LA JOLLA, Calif., Sept. 8, 2011 /PRNewswire/ -- Regulus Therapeutics Inc., a biopharmaceutical company leading the discovery and development of innovative medicines targeting microRNAs, today announced the presentation of recent advances in its microRNA therapeutic preclinical programs for the treatment of metabolic diseases and cancer. Specifically, Neil W. Gibson, Ph.D., Regulus' chief scientific officer will provide updates on the company's programs targeting microRNA-33 and microRNA-21 at the 7th Annual Meeting of the Oligonucleotide Therapeutics Society held Sept. 8–10, 2011, in Copenhagen, Denmark.  In a talk titled "Therapeutic Targeting of microRNAs," Dr. Gibson will present new data demonstrating that the inhibition of microRNA-33 with proprietary oligonucleotide anti-miRs in animal models increased levels of HDL-cholesterol (the 'good' cholesterol) and reduced levels of triglycerides.  Additional preclinical data presented by Regulus confirmed that microRNA-21 is upregulated in human cancers and that microRNA-21 inhibition impacts tumor burden and significantly increases survival in preclinical models of hepatocellular carcinoma.

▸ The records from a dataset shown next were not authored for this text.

/-- One Sprue port: bus engine and protocol controller (12). -/
structure SprueBus where
  /-- The port is master. BUSROLE 3, 12 Table 12.17, reset 0. -/
  master : Bool
  /-- Mastership ends at the end of the slot in progress. 12 R298, reset 0. -/
  ending : Bool
  /-- It ends with MASTER_YIELD. 12 R298, Table 12.10, reset 0. -/
  yieldEnd : Bool
  /-- The cycle the idle wait started in, none while it does not run. 12 R295, reset none. -/
  idleAt : Option Nat
  /-- The idle wait in cycles, by IDLEW as it began. 12 R295, R305, reset 0. -/
  idleLen : Nat
  /-- The poll of the start of mastership has not begun. 12 R296, reset 0. -/
  first : Bool
  /-- The own poll of the slot in progress has ended in an error. 12 R297, reset 0. -/
  erred : Bool
  /-- LOADED: the modes that passed every check at their last window write. 4 bits, 12 R288, reset 0. -/
  loaded : Nat
  /-- BAD: the modes with an enabled slot that failed one. 4 bits, 12 R288, reset 0. -/
  bad : Nat
  /-- The idle wait has run out: master at the next slot-0 event. 12 R295, reset 0. -/
  ready : Bool
  /-- A slot is in progress at the master. 12 R289, reset 0. -/
  running : Bool
  /-- SLOT. 6 bits, 12 Table 12.17, reset 0. -/
  slot : Nat
  /-- The cycle the slot in progress started in. 12 R289, reset 0. -/
  slotAt : Nat
  /-- CYCLE. 8 bits, 12 Table 12.17, reset 0. -/
  cycle : Nat
  /-- The node whose response the slot awaits. 12 R292, reset none. -/
  target : Option Nat
  /-- A valid response of the node has come. 12 R292, reset 0. -/
  answered : Bool
  /-- The poll of the slot while it awaits its SOF. 12 R290, reset none. -/
  poll : Option SprueTx
  /-- The poll of the slot has lost arbitration. 12 R296, reset 0. -/
  lostArb : Bool
  /-- MODE in force. 2 bits, 12 Table 12.14, reset 0. -/
  mode : Nat
  /-- ANNOUNCED. 1 bit, 12 Table 12.14, reset 0. -/
  announced : Bool
  /-- The mode announced. 2 bits, 12 R293, reset 0. -/
  pend : Nat
  /-- PEND was rewritten while announced: announced anew at the next boundary. 12 R293, reset 0. -/
  rewritten : Bool
  /-- Nodes that acknowledged in the cycle in progress. 64 bits, 12 R293, reset 0. -/
  acked : Nat
  /-- A NAK came in the cycle in progress. 12 R293, reset 0. -/
  nak : Bool
  /-- ACK: acknowledgements of the last completed cycle. 64 bits, 12 Table 12.15, reset 0. -/
  ack : Nat
  /-- Nodes that answered in the cycle in progress. 64 bits, 12 R292, reset 0. -/
  seenNow : Nat
  /-- SEEN. 64 bits, 12 Table 12.15, reset 0. -/
  seen : Nat
  /-- HELD. 8 bits saturating, 12 Table 12.14, reset 0. -/
  held : Nat
  /-- MODE of the last poll heard since reset. 12 R294, reset none. -/
  heard : Option Nat
  /-- CYCLE of the last poll heard. 12 R295, reset none. -/
  heardCycle : Option Nat
  /-- The cycle of the last poll received. MSEEN, 12 Table 12.17, reset none. -/
  heardAt : Option Nat
  /-- MRANK. 4 bits, 12 Table 12.17, reset 0. -/
  mrank : Nat
  /-- The capture at the last SOF on the bus. 12 R299, reset none. -/
  sof : Option SprueCap
  /-- As master: CYCLE and capture of the last cycle-start poll sent. 12 R299, reset none. -/
  ownCap : Option (Nat × Nat)
  /-- As another node: the capture of the last cycle-start poll received. 12 R300, reset none. -/
  cap : Option SprueCap
  /-- ERRSTATE: 0 error-active, 1 error-passive, 2 bus-off. 2 bits, 12 Table 12.17, reset 0. -/
  err : Nat
  /-- TEC. 8 bits saturating, 12 Table 12.18, reset 0. -/
  tec : Nat
  /-- REC. 8 bits saturating, 12 Table 12.18, reset 0. -/
  rec_ : Nat
  /-- BUSOFF. 8 bits saturating, 12 Table 12.18, reset 0. -/
  busOff : Nat
  /-- TDCV. 8 bits, 12 Table 12.18, reset 0. -/
  tdcv : Nat
  /-- Consecutive own polls that ended in a bit or form error. 12 R297, reset 0. -/
  badPolls : Nat
  /-- The idle wait is lengthened until the next start. 12 R297, reset 0. -/
  clash : Bool
  /-- The response queued and not yet begun, and the slot end. 12 R291, reset none. -/
  resp : Option (SprueTx × Nat)
  /-- Frames sent whose echo has not been compared, oldest first. 12 R302, reset none. -/
  echo : List SprueTx
  /-- Consecutive echo differences. 12 R302, reset 0. -/
  echoRun : Nat
  /-- The path is marked lost by two echo differences. 12 R302, reset 0. -/
  echoLost : Bool
  /-- RESP_MISSING of SP_COUNT. 16 bits saturating, 12 Table 12.20, reset 0. -/
  missing : Nat
  /-- SLOT_LATE of SP_COUNT. 8 bits saturating, 12 Table 12.20, reset 0. -/
  late : Nat
  /-- YIELDS. 8 bits saturating, 12 Table 12.20, reset 0. -/
  yields : Nat
  /-- FOREIGN. 16 bits saturating, 12 Table 12.20, reset 0. -/
  foreign : Nat
  /-- BAD_RECORD. 8 bits saturating, 12 Table 12.20, reset 0. -/
  badRec : Nat
  /-- TX_ECHO. 8 bits saturating, 12 Table 12.20, reset 0. -/
  echoCnt : Nat
  /-- Frames handed to the controller, oldest first. 12 R290, R291, reset none. -/
  sent : List SprueTx
  deriving DecidableEq, Repr
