/-- Whether `off` is a register of the row. -/
def RegRow.covers (r : RegRow) (off : Nat) : Bool :=
  (List.range r.count).any fun i => (List.range r.count2).any fun j =>
    off == r.base + r.stride * i + r.stride2 * j

/-- The row of an offset, or none where no writable field and no flag stands there (00 R15). -/
def regRow? (off : Nat) : Option RegRow := (blockRows off).find? fun r => r.covers off

/-- The reset value of the stored fields at an offset (the Reset columns); zero where nothing is stored. -/
def regReset (off : Nat) : Word :=
  match regRow? off with
  | none => 0
  | some r =>
    -- SF_CAPn_3, the LIMP cap, resets to zero (09 Table 9.11); no other row has two reset values
    if r.base = 0x5044 ∧ (off - 0x5044) % 0x40 = 0xC then 0 else r.reset

/-- Whether the register at an offset is a status register (16 R380) or LN_REPLACE. -/
def isStatusReg (off : Nat) : Bool :=
  match regRow? off with
  | none => false
  | some r => r.status

end Sys2Proof.Machine
end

"Our exciting data show that inhibiting dysregulated microRNAs with our proprietary anti-miR oligonucleotides are effective at altering disease pathogenesis in animal models and provide us confidence to move these programs forward into clinical development," said Dr. Gibson. "Indeed, anti-miRs targeting miR-33 show promise as a novel strategy for treatment of cardiovascular disease and metabolic syndrome while anti-miRs targeting miR-21 demonstrate robust efficacy in pre-clinical tumor models."

Data updates will be made on the following programs:

miR-33. Regulus is developing microRNA therapeutics targeting miR-33 using proprietary chemically modified anti-miR oligonucleotides delivered systemically. microRNA-33a and b (miR-33a/b), which differ by only two nucleotides, are intronic microRNAs located within the sterol response element binding protein genes SREBF2 and SREBF1, respectively, which code for transcription factors that regulate cholesterol and fatty acid metabolism. Recent studies have shown that miR-33a/b regulates the cholesterol and fatty acid pathways in a negative feedback loop.  miR-33/b represses the cholesterol transporter ABCA1 resulting in decreased cellular cholesterol efflux to HDL-C and reverse cholesterol transport. Inhibition of miR-33 in mice, which only have miR-33a, resulted in enhanced cholesterol transport and reduction of atherosclerotic plaques (Rayner et al., J Clin Invest doi:10.1172/JCI57275). miR-33a/b also suppresses key enzymes involved in the oxidation of fatty acids resulting in the accumulation of triglycerides. Inhibition of miR-33a/b increases fatty acid oxidation and insulin signaling (Davalos et al., PNAS doi:10.1073/pnas.1102281108). These studies suggest that an anti-miR33a/b oligonucleotide treatment may be a promising strategy to treat metabolic disease.  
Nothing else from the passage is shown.